What needs to be done: Only the lines holding the word "however" are wanted; copy each of them from the listing.

Supplied entries:
/-- R142: an illegal word at the PC stops the run with `DecodeError`. -/
def Obligations.IllegalWordStopsWithDecodeError : Prop :=
  ∀ (s : State) (w : Word), Proceeds s → Valid s s.pc → s.mem.readWord s.pc.toNat = w →
    w ≠ 0 → (∀ row ∈ InstructionRows, w &&& row.mask ≠ row.pattern) →
    ∃ t, step s = .next t ∧
      Stops (AfterAnswer s) t (.error (.decodeError w s.pc)) (.faulted (.decodeError w s.pc))

/-- R141: the zero word at the PC ends the run cleanly, with nothing changed and the PC at the zero
word; and the sentinel's meaning does so in every state. -/
def Obligations.ZeroWordHaltsCleanly : Prop :=
  (∀ s : State, ∃ t, exec .halt s = .next t ∧ Stops s t (.halt s.pc) .halted) ∧
  ∀ s : State, Proceeds s → Valid s s.pc → s.mem.readWord s.pc.toNat = 0 →
    ∃ t, step s = .next t ∧ Stops (AfterAnswer s) t (.halt s.pc) .halted ∧
      t.status.verdict = .success

/-- R149: where the host says stop before a step, the run ends with `HostStop` and nothing changes
(D13); the run then has no verdict (R154, D26). -/
def Obligations.HostStopEndsTheRun : Prop :=
  ∀ s : State, s.status = .running → s.host.head? = some .stop →
    ∃ t, step s = .next t ∧ Stops (AfterAnswer s) t .hostStop .hostStopped ∧
      t.status.verdict = .noVerdict

/-- R146, R153: no step runs from a status other than `Running`. That the model says so with a fault
is its own form (notes/assumptions/3.md). -/
def Obligations.StoppedMachineTakesNoStep : Prop :=
  ∀ s : State, s.status ≠ .running → step s = .fault (.notRunning s.status)

/-- A running machine always takes its step: the model has no fault and no refusal for it (R168: "a
running block whose host always answers continue takes its next step"). -/
def Obligations.RunningMachineTakesItsStep : Prop :=
  ∀ s : State, s.status = .running → ∃ t, step s = .next t

/-- R145: every stop is precise: after a step that ended the run, registers, memory and PC are those
before it, and the notice and the status name one and the same stop. -/
def Obligations.EveryStopIsPrecise : Prop :=
  ∀ s t : State, step s = .next t → t.status ≠ .running →
    ∃ st : Stop, Stops (AfterAnswer s) t st st.status ∧ (st.pc = none ∨ st.pc = some s.pc)

/-- R91: which stop a step raises, if any: first the fetch's, then the decoder's, then the range, then
the alignment of a data access. -/
def Obligations.StopsHaveOneOrder : Prop :=
  ∀ s t : State, Proceeds s → step s = .next t →
    (t.status = .faulted (.fetchError s.pc) ↔ ¬ Valid s s.pc) ∧
    (t.status = .halted ↔ Valid s s.pc ∧ s.mem.readWord s.pc.toNat = 0) ∧
    (t.status = .faulted (.decodeError (s.mem.readWord s.pc.toNat) s.pc) ↔
      Valid s s.pc ∧ ∃ why, decodeWord (s.mem.readWord s.pc.toNat) = .error why) ∧
    (∀ ea, t.status = .faulted (.memRangeError ea s.pc) ↔
      Valid s s.pc ∧ ∃ rs rt imm, (decodeWord (s.mem.readWord s.pc.toNat) = .ok (.lw rs rt imm) ∨
        decodeWord (s.mem.readWord s.pc.toNat) = .ok (.sw rs rt imm)) ∧
        ea = s.readReg rs + imm.signExtend 32 ∧ ¬ InArray s ea) ∧
    (∀ ea, t.status = .faulted (.memAlignError ea s.pc) ↔
      Valid s s.pc ∧ ∃ rs rt imm, (decodeWord (s.mem.readWord s.pc.toNat) = .ok (.lw rs rt imm) ∨
        decodeWord (s.mem.readWord s.pc.toNat) = .ok (.sw rs rt imm)) ∧
        ea = s.readReg rs + imm.signExtend 32 ∧ InArray s ea ∧ ¬ Valid s ea)

/-- R154: a step ends the run successfully exactly when it fetches the zero word at a valid PC, with
no verdict exactly when the host stops it, and in error exactly when the status records an error. -/
def Obligations.SuccessIsTheZeroWord : Prop :=
  ∀ s t : State, step s = .next t →
    (t.status.verdict = .success ↔
      s.host.head? ≠ some .stop ∧ Valid s s.pc ∧ s.mem.readWord s.pc.toNat = 0) ∧
    (t.status.verdict = .noVerdict ↔ s.host.head? = some .stop) ∧
    (t.status.verdict = .failure ↔ ∃ e, t.status = .faulted e)

/-- R146, R154: a run goes no further than its first stop, however many more steps are asked for. -/
def Obligations.RunEndsAtItsFirstStop : Prop :=
  ∀ (n m : Nat) (s : State), (runFor n s).status ≠ .running →
    runFor (n + m) s = runFor n s ∧ outputsOf (n + m) s = outputsOf n s

/-- R140: the six stops have the codes and statuses of the table. -/
def Obligations.StopCodesAndStatuses : Prop :=
  ∀ a pc : Word,
    (Stop.halt pc).code = 0 ∧ (Stop.halt pc).status = .halted ∧
    (Stop.error (.decodeError a pc)).code = 1 ∧
    (Stop.error (.decodeError a pc)).status = .faulted (.decodeError a pc) ∧
    (Stop.error (.memRangeError a pc)).code = 2 ∧
    (Stop.error (.memRangeError a pc)).status = .faulted (.memRangeError a pc) ∧
    (Stop.error (.memAlignError a pc)).code = 3 ∧
    (Stop.error (.memAlignError a pc)).status = .faulted (.memAlignError a pc) ∧
    (Stop.error (.fetchError pc)).code = 4 ∧
    (Stop.error (.fetchError pc)).status = .faulted (.fetchError pc) ∧
    Stop.hostStop.code = 5 ∧ Stop.hostStop.status = .hostStopped

/-! ### The whole machine -/

/-- R84 to R90: each instruction's meaning is R80's sequence through the components of the block:
snapshot, executor, next-PC multiplexer, memory stage, writeback arbiter, commit. -/
def Obligations.MeaningsFollowTheDatapath : Prop :=
  ∀ (i : Instr) (s : State), exec i s = .next (s.runDatapath i)

/-- R87: only `sw` changes memory, and of it only the four bytes at its effective address. -/
def Obligations.OnlySwChangesMemory : Prop :=
  ∀ (i : Instr) (s t : State) (a : Nat), exec i s = .next t →
    t.mem.readByte a ≠ s.mem.readByte a →
    ∃ rs rt imm, i = .sw rs rt imm ∧ (s.readReg rs + imm.signExtend 32).toNat ≤ a ∧
      a < (s.readReg rs + imm.signExtend 32).toNat + 4

/-- R88, R89, R92: an instruction writes at most one register, the one the writeback arbiter selects,
and a completed one reports it. That it reports the register even where it is the hard-wired register
0 or its value is unchanged is the spec's decision D20 (notes/assumptions/17.md). -/
def Obligations.OnlyTheDestinationIsWritten : Prop :=
  ∀ (i : Instr) (s t : State), s.status = .running → exec i s = .next t →
    (∀ q, Destination i ≠ some q → t.readReg q = s.readReg q) ∧
    (t.status = .running → ∃ npc addr, t.out = some (.report ⟨npc, Destination i, addr⟩))

/-- R92: a step that completes reports its new PC, the arbiter's destination and, for `sw` alone, the
address written; a step that stops reports nothing but the stop. That the report names an unchanged
register or address too is the spec's decision D20, and that a stop gives no report is D18. -/
def Obligations.ReportNamesWhatWasWritten : Prop :=
  ∀ (i : Instr) (s t : State), s.status = .running → exec i s = .next t →
    (t.status = .running → t.out = some (.report ⟨t.pc, Destination i, match i with
      | .sw rs _ imm => some (s.readReg rs + imm.signExtend 32)
      | _ => none⟩)) ∧
    (t.status ≠ .running → ∃ st, t.out = some (.stop st))

/-- R85: the PC of the next step, selected by the next-PC multiplexer. -/
def Obligations.NextPcIsSelectedByInstruction : Prop :=
  ∀ (i : Instr) (s t : State), exec i s = .next t → t.status = .running →
    t.pc = match i with
      | .j target => (s.pc + 4).extractLsb' 28 4 ++ target ++ 0b00#2
      | .jal target => (s.pc + 4).extractLsb' 28 4 ++ target ++ 0b00#2
      | .jr rs _ _ _ => s.readReg rs
      | .beq rs rt imm => if s.readReg rs = s.readReg rt
          then s.pc + 4 + (imm.signExtend 32 <<< 2) else s.pc + 4
      | .bne rs rt imm => if s.readReg rs ≠ s.readReg rt
          then s.pc + 4 + (imm.signExtend 32 <<< 2) else s.pc + 4
      | _ => s.pc + 4

/-- No step changes the parameters, and each takes one answer off the host's list (R8, R149). -/
def Obligations.StepTakesOneAnswer : Prop :=
  ∀ s t : State, step s = .next t → t.cfg = s.cfg ∧ t.host = s.host.tail

/-- R152, R149: what the block has put out and what the host will answer later have no influence on
a step: two states that differ in these alone take the same step. -/
def Obligations.OutputAndLaterAnswersHaveNoInfluence : Prop :=
  ∀ s s' t : State, s'.cfg = s.cfg → s'.regs = s.regs → s'.pc = s.pc → s'.mem = s.mem →
    s'.status = s.status → s'.host.head? = s.host.head? → step s = .next t →
    ∃ t', step s' = .next t' ∧ t' = { t with host := s'.host.tail }

/-- An invariant every step keeps, from every state that has it: a legal parameter setting (R8),
memory canonical and inside the array (R26), a stored register 0 of zero where it is hard-wired
(R21), and a run status and PC that agree with the last output (R30, R92, R145). -/
def Obligations.StepKeepsTheInvariant : Prop :=
  ∀ s t : State, s.Inv → step s = .next t → t.Inv

/-- The invariant holds at reset under every legal parameter setting, at the model's own reset, and
at the start of every loaded image. -/
def Obligations.ResetHasTheInvariant : Prop :=
  State.reset.Inv ∧ (∀ c : Config, c.wf → (State.resetWith c).Inv) ∧
  ∀ (c : Config) (image : List Word) (s : State), c.wf → State.boot c image = some s → s.Inv

/-- The invariant holds along every run, however long, from every state that has it. -/
def Obligations.RunsKeepTheInvariant : Prop :=
  ∀ (n : Nat) (s t : State), s.Inv → core.run n s = .next t → t.Inv ∧ t.cfg = s.cfg

/-! ### Reset and the loader -/

/-- R31: the state at simulation start: every register zero but register 29, which is TOP modulo
2^32, the PC at BASE, `Running`, the image's words from BASE on and every other memory word zero. The
zero fill is the spec's decision D6 and the status field its D12. That the model's `State.reset` takes
the example configuration and no image is the model's choice (notes/assumptions/1.md); that the host's
list is empty and nothing has been put out (notes/assumptions/4.md, 5.md) is not stated. -/
def Obligations.ResetValues : Prop :=
  (∀ (c : Config) (image : List Word) (s : State), State.boot c image = some s →
    (∀ r : Reg, s.readReg r =
      if r = 29 then BitVec.ofNat 32 (c.base.toNat + (c.instrCap + c.dataCap) * 4) else 0) ∧
    s.pc = c.base ∧ s.status = .running ∧ (∀ k, s.memWord k = image.getD k 0)) ∧
  State.boot Config.example [] = some State.reset

/-- R160, R161: a load puts image word k into memory word k, leaves the other words zero and
everything else at its reset value; an image longer than `INSTR_CAP` words is rejected, and no other
is. -/
def Obligations.BootLoadsTheImage : Prop :=
  ∀ (c : Config) (image : List Word),
    (State.boot c image = none ↔ c.instrCap < image.length) ∧
    ∀ s, State.boot c image = some s →
      (∀ k, s.memWord k = image.getD k 0) ∧
      s = { State.resetWith c with mem := s.mem }

/-- A word placed at a valid PC of a machine that proceeds is the very instruction the next step runs
(the model's own `withFetchWord`; notes/assumptions/11.md). -/
def Obligations.PlacedWordIsRun : Prop :=
  ∀ (s : State) (w : Word) (i : Instr), s.mem.wf → Proceeds s → Valid s s.pc →
    decodeWord w = .ok i →
    step (s.withFetchWord 32 w.toNat) = exec i (AfterAnswer (s.withFetchWord 32 w.toNat))

/-- R81, R42, R44, R82: the fetch port reads its address or answers its error, and so does the data
port where it reads; where it is to write it answers the same error. A fetch raises `FetchError` for
either error of its port, a data access the stop of its own. The model's choice (DESIGN CHOICE,
notes/assumptions/20.md), and no rule's, are: that the fetch port answers range where both errors
would apply, that a port with an error puts out no word, that the data port puts out no word where it
is to write, and that with no address it is idle, with no word and no error. -/
def Obligations.PortsTellRangeFromAlign : Prop :=
  ∀ (s : State) (a d : Word) (dataAddr : Option Word) (writeEnable : Bool),
    ReadsOrErrs s a (s.memoryInterface a dataAddr writeEnable).fetch ∧
    ReadsOrErrs s d (s.memoryInterface a (some d) false).data ∧
    (s.memoryInterface a (some d) true).data =
      ⟨none, (s.memoryInterface a (some d) false).data.error⟩ ∧
    (s.memoryInterface a none writeEnable).data = ⟨none, none⟩ ∧
    s.fetch = (match (s.memoryInterface s.pc dataAddr writeEnable).fetch.word with
      | some w => .ok w
      | none => .error (.fetchError s.pc)) ∧
    s.dataCheck d = (match (s.memoryInterface a (some d) writeEnable).data.error with
      | none => none
      | some .range => some (.memRangeError d s.pc)
      | some .align => some (.memAlignError d s.pc))
end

Solution to this exercise:
/-- R146, R154: a run goes no further than its first stop, however many more steps are asked for. -/
/-- The invariant holds along every run, however long, from every state that has it. -/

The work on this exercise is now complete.